───── Input material

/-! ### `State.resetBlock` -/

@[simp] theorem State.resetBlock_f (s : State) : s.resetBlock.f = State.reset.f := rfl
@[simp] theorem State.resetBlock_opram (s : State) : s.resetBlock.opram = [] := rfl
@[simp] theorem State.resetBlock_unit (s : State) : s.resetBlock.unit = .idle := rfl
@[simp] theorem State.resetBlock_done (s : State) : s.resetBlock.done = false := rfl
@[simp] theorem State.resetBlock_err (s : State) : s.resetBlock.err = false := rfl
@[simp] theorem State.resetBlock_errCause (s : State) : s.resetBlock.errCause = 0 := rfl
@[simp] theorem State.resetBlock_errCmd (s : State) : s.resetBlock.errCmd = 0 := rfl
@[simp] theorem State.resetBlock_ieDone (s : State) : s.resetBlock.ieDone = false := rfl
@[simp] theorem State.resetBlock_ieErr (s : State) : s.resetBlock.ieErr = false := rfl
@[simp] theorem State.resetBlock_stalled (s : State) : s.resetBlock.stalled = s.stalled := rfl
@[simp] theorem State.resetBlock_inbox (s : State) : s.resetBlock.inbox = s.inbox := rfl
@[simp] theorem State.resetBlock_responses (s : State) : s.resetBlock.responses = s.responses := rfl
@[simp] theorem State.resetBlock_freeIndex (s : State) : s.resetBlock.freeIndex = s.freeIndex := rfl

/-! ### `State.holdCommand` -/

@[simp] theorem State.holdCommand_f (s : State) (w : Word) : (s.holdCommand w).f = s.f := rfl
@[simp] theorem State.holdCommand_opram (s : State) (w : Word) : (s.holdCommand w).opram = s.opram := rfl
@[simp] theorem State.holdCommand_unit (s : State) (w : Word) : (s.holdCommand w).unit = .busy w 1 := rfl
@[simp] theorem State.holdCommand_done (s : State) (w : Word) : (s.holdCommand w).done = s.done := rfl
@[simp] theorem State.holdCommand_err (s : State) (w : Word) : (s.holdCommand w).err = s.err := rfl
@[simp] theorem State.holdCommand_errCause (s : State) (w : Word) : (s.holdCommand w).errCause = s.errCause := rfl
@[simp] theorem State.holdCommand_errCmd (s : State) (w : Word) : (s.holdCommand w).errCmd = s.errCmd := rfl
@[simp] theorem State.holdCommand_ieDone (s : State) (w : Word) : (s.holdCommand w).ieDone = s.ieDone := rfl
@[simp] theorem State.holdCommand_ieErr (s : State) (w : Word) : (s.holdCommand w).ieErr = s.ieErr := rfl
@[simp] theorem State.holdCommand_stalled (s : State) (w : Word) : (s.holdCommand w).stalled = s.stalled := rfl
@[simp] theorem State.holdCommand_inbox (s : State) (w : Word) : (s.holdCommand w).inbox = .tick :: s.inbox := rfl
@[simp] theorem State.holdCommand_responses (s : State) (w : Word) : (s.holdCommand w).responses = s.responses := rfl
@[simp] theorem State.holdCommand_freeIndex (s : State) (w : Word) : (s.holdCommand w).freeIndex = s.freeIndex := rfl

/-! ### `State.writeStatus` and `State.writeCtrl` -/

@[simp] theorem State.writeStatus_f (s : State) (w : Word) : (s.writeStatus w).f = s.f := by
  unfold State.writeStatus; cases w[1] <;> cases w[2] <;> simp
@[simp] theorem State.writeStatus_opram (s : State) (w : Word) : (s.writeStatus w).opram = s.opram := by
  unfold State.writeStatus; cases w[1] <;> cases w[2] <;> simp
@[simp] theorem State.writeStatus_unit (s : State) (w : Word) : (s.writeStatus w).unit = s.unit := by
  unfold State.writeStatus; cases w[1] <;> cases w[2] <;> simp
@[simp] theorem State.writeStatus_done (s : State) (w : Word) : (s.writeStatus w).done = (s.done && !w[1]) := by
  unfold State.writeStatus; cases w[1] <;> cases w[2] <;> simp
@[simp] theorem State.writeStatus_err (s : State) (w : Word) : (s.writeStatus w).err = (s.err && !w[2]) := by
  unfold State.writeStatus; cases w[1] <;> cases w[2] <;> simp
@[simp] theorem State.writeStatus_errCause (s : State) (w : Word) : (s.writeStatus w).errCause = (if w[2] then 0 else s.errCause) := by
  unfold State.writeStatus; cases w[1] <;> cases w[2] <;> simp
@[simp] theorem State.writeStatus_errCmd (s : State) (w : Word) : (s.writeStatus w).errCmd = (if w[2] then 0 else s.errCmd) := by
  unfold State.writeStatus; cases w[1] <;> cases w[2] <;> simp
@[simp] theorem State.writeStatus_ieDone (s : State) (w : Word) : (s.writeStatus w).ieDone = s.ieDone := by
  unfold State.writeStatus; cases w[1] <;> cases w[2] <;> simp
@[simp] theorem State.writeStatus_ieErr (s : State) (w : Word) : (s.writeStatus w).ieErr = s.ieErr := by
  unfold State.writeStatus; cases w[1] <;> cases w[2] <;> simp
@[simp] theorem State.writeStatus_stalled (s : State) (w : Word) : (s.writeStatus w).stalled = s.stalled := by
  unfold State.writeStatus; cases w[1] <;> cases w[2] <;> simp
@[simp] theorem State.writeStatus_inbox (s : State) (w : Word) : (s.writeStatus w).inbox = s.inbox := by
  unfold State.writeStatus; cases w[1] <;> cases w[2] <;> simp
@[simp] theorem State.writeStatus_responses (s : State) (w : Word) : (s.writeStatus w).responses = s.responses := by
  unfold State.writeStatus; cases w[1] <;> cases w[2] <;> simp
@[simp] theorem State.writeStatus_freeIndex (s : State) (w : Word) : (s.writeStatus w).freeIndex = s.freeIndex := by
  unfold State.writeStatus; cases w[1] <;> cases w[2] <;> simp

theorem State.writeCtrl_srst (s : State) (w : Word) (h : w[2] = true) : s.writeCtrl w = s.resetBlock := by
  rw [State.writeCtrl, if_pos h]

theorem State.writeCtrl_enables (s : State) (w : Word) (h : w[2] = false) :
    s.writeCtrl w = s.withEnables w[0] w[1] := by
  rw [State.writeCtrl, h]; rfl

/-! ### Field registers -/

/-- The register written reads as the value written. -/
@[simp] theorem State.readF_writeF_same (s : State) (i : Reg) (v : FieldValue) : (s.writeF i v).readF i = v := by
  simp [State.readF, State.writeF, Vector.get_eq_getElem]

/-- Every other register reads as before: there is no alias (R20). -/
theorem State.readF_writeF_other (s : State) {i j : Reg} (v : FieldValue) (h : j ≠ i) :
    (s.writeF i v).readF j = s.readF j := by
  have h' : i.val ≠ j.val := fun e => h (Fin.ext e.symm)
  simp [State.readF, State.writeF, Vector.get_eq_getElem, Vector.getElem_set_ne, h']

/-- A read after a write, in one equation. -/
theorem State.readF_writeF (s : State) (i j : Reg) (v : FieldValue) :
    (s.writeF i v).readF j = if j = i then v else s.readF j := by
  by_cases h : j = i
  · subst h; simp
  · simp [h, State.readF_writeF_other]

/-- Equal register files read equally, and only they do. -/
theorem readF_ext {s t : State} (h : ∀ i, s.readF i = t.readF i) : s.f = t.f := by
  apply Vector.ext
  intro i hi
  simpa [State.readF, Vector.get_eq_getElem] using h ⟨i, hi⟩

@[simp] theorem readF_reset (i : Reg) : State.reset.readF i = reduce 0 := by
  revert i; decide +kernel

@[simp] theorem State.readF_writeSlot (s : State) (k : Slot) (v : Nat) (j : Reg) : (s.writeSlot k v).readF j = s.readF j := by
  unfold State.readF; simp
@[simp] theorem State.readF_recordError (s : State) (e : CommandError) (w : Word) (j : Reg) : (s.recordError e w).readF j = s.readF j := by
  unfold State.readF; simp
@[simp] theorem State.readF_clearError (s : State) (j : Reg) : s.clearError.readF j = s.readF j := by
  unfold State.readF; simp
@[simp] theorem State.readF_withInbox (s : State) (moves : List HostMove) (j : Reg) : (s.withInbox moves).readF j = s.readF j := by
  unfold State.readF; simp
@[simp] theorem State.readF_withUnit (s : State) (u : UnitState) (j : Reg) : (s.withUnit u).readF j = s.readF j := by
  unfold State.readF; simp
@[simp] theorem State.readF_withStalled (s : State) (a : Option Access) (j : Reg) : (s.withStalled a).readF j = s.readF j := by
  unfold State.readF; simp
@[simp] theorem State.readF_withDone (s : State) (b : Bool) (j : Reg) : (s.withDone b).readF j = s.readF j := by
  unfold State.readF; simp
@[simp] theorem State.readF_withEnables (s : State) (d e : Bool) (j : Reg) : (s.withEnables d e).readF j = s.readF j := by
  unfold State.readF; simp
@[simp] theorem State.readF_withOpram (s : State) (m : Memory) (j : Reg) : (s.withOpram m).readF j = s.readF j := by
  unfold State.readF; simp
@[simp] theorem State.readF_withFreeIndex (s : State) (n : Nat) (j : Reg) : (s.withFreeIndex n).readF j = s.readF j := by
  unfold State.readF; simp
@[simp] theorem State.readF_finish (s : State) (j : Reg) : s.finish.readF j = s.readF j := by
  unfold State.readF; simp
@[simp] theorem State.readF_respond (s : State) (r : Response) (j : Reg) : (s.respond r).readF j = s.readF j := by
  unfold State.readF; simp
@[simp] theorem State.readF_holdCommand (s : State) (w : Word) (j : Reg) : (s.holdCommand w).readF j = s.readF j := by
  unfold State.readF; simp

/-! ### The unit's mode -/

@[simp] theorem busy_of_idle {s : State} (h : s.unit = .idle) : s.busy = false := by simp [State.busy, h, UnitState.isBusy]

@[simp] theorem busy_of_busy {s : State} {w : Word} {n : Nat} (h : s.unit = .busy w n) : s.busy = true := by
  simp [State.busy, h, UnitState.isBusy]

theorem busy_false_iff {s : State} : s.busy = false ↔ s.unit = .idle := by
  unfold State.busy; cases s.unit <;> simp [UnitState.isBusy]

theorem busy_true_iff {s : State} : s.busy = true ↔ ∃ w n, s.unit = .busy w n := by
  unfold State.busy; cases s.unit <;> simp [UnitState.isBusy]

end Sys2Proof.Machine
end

──────────

■ Problem description ■
Scan the lines above for "they do. -/" and for "(s.holdCommand w).readF j = s.readF j := by". Repeat exactly the line holding each of them and every line in between.

■ Response to the task ■
/-- Equal register files read equally, and only they do. -/
theorem readF_ext {s t : State} (h : ∀ i, s.readF i = t.readF i) : s.f = t.f := by
  apply Vector.ext
  intro i hi
  simpa [State.readF, Vector.get_eq_getElem] using h ⟨i, hi⟩

@[simp] theorem readF_reset (i : Reg) : State.reset.readF i = reduce 0 := by
  revert i; decide +kernel

@[simp] theorem State.readF_writeSlot (s : State) (k : Slot) (v : Nat) (j : Reg) : (s.writeSlot k v).readF j = s.readF j := by
  unfold State.readF; simp
@[simp] theorem State.readF_recordError (s : State) (e : CommandError) (w : Word) (j : Reg) : (s.recordError e w).readF j = s.readF j := by
  unfold State.readF; simp
@[simp] theorem State.readF_clearError (s : State) (j : Reg) : s.clearError.readF j = s.readF j := by
  unfold State.readF; simp
@[simp] theorem State.readF_withInbox (s : State) (moves : List HostMove) (j : Reg) : (s.withInbox moves).readF j = s.readF j := by
  unfold State.readF; simp
@[simp] theorem State.readF_withUnit (s : State) (u : UnitState) (j : Reg) : (s.withUnit u).readF j = s.readF j := by
  unfold State.readF; simp
@[simp] theorem State.readF_withStalled (s : State) (a : Option Access) (j : Reg) : (s.withStalled a).readF j = s.readF j := by
  unfold State.readF; simp
@[simp] theorem State.readF_withDone (s : State) (b : Bool) (j : Reg) : (s.withDone b).readF j = s.readF j := by
  unfold State.readF; simp
@[simp] theorem State.readF_withEnables (s : State) (d e : Bool) (j : Reg) : (s.withEnables d e).readF j = s.readF j := by
  unfold State.readF; simp
@[simp] theorem State.readF_withOpram (s : State) (m : Memory) (j : Reg) : (s.withOpram m).readF j = s.readF j := by
  unfold State.readF; simp
@[simp] theorem State.readF_withFreeIndex (s : State) (n : Nat) (j : Reg) : (s.withFreeIndex n).readF j = s.readF j := by
  unfold State.readF; simp
@[simp] theorem State.readF_finish (s : State) (j : Reg) : s.finish.readF j = s.readF j := by
  unfold State.readF; simp
@[simp] theorem State.readF_respond (s : State) (r : Response) (j : Reg) : (s.respond r).readF j = s.readF j := by
  unfold State.readF; simp
@[simp] theorem State.readF_holdCommand (s : State) (w : Word) (j : Reg) : (s.holdCommand w).readF j = s.readF j := by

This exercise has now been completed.